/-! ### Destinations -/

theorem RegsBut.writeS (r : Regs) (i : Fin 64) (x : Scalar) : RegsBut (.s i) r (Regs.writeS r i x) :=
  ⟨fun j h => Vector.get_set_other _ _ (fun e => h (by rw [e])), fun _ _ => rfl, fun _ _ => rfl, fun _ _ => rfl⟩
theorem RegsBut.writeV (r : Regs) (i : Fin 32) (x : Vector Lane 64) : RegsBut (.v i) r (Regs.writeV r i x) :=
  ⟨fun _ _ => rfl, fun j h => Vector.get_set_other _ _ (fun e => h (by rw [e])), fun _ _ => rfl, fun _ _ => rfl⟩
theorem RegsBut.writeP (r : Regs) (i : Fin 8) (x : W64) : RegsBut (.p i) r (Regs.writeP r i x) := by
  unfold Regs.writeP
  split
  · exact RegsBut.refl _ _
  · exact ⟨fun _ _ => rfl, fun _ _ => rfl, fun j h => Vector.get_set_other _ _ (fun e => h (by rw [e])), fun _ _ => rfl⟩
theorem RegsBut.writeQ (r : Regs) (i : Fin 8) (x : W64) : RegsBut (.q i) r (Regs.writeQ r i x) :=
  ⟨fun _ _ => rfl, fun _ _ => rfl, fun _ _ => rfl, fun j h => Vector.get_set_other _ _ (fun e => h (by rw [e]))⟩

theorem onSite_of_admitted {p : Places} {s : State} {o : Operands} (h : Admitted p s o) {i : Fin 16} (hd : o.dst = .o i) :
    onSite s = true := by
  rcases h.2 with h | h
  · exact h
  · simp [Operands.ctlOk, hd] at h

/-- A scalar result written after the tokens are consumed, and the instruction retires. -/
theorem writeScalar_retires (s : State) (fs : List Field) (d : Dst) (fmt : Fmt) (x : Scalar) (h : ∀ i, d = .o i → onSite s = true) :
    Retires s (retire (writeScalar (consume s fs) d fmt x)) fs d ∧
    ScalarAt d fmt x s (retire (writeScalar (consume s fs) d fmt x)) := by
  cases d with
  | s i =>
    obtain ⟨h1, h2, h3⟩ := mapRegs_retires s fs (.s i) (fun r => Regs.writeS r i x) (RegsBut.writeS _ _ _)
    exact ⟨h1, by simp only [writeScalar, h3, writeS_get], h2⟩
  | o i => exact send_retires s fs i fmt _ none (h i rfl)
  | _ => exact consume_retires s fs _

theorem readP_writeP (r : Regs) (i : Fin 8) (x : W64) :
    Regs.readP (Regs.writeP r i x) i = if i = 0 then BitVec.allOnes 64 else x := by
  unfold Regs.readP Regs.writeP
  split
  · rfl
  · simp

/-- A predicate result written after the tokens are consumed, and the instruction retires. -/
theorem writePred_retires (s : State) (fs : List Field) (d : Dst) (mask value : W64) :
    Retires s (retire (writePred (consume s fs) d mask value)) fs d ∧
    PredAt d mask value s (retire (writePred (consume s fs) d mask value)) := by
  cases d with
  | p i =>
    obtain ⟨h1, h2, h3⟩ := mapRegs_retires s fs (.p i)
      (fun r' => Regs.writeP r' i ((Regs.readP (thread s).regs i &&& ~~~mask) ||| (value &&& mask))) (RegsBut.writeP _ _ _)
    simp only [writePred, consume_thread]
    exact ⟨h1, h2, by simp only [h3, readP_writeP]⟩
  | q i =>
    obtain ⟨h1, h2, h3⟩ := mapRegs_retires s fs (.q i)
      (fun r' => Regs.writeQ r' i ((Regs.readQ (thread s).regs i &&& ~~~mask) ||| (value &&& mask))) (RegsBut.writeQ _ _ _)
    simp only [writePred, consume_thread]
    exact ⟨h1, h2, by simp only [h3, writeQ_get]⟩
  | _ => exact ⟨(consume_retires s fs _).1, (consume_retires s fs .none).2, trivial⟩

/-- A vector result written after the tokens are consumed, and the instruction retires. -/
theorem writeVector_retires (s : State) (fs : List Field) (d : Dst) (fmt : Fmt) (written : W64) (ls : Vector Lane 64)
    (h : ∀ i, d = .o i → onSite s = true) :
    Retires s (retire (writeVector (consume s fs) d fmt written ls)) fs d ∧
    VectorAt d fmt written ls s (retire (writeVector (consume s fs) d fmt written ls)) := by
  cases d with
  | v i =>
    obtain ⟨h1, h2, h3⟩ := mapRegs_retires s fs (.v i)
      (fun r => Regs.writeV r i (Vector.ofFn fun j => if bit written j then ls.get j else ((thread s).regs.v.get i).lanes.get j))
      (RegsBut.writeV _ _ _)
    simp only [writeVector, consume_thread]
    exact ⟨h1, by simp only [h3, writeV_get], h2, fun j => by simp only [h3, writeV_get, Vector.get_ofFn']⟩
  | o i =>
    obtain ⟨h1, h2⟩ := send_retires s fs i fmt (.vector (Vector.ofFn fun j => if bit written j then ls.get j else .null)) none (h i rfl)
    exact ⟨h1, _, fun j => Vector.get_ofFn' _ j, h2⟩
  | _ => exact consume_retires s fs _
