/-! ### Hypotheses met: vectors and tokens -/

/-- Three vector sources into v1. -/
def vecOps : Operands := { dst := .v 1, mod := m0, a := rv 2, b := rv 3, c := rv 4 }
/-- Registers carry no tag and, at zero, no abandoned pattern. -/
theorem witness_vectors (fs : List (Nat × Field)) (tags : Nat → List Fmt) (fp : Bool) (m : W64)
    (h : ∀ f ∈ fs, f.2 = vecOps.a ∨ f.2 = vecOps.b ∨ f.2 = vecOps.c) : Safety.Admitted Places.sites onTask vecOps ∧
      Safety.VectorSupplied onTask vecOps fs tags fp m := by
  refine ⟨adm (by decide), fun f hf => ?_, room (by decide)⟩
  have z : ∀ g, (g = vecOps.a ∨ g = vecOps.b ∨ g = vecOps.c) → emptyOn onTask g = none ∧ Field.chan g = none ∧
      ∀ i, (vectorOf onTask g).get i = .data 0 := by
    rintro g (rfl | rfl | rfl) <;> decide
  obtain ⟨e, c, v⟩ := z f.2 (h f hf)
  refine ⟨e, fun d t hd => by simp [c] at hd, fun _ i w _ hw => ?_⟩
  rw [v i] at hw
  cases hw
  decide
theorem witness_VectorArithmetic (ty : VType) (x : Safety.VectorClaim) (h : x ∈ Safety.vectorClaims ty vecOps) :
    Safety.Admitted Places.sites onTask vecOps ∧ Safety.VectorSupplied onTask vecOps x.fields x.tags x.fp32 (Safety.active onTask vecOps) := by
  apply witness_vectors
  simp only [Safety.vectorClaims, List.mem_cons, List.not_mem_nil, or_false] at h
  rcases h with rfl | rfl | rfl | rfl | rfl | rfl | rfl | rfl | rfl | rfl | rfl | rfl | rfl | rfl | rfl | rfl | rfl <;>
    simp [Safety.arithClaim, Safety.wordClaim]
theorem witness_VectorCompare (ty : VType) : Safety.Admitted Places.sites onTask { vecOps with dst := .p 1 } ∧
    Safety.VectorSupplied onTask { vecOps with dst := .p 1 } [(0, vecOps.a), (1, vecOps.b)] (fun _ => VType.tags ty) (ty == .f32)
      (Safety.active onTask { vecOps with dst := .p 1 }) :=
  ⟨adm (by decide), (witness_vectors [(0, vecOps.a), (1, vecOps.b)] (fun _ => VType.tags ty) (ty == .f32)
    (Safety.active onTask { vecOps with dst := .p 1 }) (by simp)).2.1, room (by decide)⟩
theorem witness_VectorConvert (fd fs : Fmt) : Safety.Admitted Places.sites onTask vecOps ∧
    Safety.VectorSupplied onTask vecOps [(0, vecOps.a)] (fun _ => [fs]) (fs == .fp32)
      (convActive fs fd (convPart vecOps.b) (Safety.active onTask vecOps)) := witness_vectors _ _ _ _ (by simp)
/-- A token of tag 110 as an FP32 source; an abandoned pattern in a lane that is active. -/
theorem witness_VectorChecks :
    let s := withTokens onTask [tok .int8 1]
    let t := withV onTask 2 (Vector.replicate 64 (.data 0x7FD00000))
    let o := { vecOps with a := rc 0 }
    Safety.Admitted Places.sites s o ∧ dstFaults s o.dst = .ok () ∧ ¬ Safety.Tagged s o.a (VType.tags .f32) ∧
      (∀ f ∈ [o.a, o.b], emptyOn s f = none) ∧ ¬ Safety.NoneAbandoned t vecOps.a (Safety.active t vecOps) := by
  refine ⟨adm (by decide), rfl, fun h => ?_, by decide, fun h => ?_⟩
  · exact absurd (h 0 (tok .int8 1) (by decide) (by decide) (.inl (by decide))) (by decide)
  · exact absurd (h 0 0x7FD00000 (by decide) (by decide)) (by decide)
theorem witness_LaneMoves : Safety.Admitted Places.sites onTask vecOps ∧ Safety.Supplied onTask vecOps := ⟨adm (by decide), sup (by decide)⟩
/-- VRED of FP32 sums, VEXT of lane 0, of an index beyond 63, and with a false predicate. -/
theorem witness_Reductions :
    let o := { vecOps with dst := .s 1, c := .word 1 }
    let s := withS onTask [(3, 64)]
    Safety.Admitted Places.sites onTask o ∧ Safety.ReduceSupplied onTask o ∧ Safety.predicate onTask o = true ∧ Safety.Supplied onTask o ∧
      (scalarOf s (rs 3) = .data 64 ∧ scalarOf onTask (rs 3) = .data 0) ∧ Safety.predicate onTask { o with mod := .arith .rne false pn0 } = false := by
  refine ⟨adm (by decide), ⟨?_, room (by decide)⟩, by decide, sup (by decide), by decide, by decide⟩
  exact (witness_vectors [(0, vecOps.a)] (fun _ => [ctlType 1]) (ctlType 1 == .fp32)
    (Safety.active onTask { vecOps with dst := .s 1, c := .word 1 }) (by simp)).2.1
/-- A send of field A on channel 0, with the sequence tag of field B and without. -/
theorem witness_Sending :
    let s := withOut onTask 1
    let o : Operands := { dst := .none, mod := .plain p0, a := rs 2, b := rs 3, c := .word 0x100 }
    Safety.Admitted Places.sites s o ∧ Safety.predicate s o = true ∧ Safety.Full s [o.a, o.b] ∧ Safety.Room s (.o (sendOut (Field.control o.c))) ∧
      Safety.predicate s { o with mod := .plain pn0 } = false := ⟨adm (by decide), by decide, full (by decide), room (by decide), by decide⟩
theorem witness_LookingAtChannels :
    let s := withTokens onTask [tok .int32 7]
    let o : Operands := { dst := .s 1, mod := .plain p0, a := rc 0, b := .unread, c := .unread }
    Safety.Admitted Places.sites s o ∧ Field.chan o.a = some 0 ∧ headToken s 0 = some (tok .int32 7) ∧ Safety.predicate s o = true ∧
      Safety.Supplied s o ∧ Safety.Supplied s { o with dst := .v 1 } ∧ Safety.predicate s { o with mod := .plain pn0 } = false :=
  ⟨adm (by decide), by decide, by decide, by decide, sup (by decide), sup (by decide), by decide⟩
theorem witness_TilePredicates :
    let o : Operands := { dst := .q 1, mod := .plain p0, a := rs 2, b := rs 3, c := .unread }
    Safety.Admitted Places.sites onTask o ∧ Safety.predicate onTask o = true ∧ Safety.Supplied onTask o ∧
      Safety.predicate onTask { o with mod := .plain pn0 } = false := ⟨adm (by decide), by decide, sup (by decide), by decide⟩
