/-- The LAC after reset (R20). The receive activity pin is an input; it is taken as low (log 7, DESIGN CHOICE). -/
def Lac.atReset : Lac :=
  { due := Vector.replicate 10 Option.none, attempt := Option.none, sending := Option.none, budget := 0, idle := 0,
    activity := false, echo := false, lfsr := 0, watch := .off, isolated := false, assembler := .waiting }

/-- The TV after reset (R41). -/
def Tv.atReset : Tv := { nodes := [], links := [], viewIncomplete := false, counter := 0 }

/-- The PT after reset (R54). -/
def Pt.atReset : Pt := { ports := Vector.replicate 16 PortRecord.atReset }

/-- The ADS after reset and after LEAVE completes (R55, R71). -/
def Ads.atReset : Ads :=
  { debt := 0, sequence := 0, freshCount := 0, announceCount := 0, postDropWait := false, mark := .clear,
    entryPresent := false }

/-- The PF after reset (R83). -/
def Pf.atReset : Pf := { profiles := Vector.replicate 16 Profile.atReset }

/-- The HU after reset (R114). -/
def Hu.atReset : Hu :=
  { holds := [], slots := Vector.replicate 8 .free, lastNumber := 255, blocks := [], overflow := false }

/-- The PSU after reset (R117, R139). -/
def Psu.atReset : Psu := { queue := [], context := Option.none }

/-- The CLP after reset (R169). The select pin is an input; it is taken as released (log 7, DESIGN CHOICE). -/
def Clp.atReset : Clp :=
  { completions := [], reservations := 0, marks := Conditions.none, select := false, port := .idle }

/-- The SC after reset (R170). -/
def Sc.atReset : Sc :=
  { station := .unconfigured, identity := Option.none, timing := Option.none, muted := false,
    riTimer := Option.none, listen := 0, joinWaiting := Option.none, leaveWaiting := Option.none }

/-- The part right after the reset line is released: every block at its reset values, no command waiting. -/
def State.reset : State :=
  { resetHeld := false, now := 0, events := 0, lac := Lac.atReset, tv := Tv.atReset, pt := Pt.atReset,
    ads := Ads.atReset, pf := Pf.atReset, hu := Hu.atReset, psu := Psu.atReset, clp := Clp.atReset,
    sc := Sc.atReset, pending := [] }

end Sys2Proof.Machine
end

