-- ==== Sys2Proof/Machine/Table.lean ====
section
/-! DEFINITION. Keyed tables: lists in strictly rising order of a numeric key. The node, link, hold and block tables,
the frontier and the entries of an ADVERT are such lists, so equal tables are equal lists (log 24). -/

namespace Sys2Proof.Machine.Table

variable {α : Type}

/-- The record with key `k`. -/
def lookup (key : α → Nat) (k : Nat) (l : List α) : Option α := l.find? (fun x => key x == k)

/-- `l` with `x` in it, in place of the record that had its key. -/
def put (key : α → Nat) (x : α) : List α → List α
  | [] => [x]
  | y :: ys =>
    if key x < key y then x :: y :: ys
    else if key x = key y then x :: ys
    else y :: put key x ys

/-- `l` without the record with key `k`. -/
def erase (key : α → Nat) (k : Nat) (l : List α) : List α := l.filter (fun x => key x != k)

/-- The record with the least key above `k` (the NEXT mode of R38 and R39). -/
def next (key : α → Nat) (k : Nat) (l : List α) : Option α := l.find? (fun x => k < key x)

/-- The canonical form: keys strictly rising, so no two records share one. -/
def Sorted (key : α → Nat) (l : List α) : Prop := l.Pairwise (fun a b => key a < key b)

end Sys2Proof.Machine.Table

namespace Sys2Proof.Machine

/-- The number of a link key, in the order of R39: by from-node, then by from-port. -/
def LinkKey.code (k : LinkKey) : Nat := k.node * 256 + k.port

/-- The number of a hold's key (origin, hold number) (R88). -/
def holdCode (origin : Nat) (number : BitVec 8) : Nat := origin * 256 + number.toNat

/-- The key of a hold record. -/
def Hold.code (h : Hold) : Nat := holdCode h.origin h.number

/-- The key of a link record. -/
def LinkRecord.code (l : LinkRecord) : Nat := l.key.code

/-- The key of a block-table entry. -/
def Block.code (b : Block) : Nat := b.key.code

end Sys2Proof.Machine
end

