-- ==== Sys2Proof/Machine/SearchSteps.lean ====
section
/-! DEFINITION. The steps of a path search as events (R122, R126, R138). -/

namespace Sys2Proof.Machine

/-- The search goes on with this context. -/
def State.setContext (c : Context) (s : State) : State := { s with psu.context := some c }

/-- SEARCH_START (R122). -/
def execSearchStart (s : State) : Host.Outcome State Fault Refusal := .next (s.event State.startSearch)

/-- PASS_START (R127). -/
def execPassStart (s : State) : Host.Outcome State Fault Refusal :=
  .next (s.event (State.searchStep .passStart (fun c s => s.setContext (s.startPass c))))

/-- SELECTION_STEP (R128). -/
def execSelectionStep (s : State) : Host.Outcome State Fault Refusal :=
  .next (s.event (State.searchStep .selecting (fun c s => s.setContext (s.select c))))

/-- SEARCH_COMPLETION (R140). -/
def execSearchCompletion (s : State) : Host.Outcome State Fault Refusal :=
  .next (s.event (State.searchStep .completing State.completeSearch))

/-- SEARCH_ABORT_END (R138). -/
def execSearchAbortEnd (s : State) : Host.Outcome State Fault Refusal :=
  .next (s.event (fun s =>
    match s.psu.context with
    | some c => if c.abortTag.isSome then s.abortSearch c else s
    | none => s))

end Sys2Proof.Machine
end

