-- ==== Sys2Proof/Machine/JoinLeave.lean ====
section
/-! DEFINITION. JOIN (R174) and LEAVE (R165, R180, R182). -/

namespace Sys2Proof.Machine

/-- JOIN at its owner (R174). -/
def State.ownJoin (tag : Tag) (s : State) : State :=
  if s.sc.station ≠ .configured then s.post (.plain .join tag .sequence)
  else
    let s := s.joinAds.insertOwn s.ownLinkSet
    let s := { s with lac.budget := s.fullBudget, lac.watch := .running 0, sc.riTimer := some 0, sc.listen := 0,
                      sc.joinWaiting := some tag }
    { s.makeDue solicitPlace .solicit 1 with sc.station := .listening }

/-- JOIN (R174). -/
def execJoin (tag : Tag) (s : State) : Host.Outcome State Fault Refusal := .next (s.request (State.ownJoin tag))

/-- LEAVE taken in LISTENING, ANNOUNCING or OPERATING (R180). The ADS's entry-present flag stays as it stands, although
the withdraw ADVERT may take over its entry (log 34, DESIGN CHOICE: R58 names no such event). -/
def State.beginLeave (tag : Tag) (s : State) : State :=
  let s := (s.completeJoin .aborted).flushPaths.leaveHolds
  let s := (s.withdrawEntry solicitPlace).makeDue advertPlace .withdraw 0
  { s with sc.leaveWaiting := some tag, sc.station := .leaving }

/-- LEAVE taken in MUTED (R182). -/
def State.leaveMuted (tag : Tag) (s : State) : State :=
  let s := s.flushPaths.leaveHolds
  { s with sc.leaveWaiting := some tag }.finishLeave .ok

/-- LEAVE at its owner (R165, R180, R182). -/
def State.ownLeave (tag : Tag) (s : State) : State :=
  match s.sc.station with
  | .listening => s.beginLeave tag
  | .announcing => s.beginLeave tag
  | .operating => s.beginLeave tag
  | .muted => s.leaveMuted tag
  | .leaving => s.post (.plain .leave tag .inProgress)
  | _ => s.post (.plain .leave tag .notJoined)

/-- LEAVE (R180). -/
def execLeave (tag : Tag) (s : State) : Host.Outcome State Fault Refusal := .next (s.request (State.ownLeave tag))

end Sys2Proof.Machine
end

----

• _Problem description_: Using the entries above, work out the number of lines that hold the word "CHOICE" and write it with no other words.

• _Exercise solution_: 3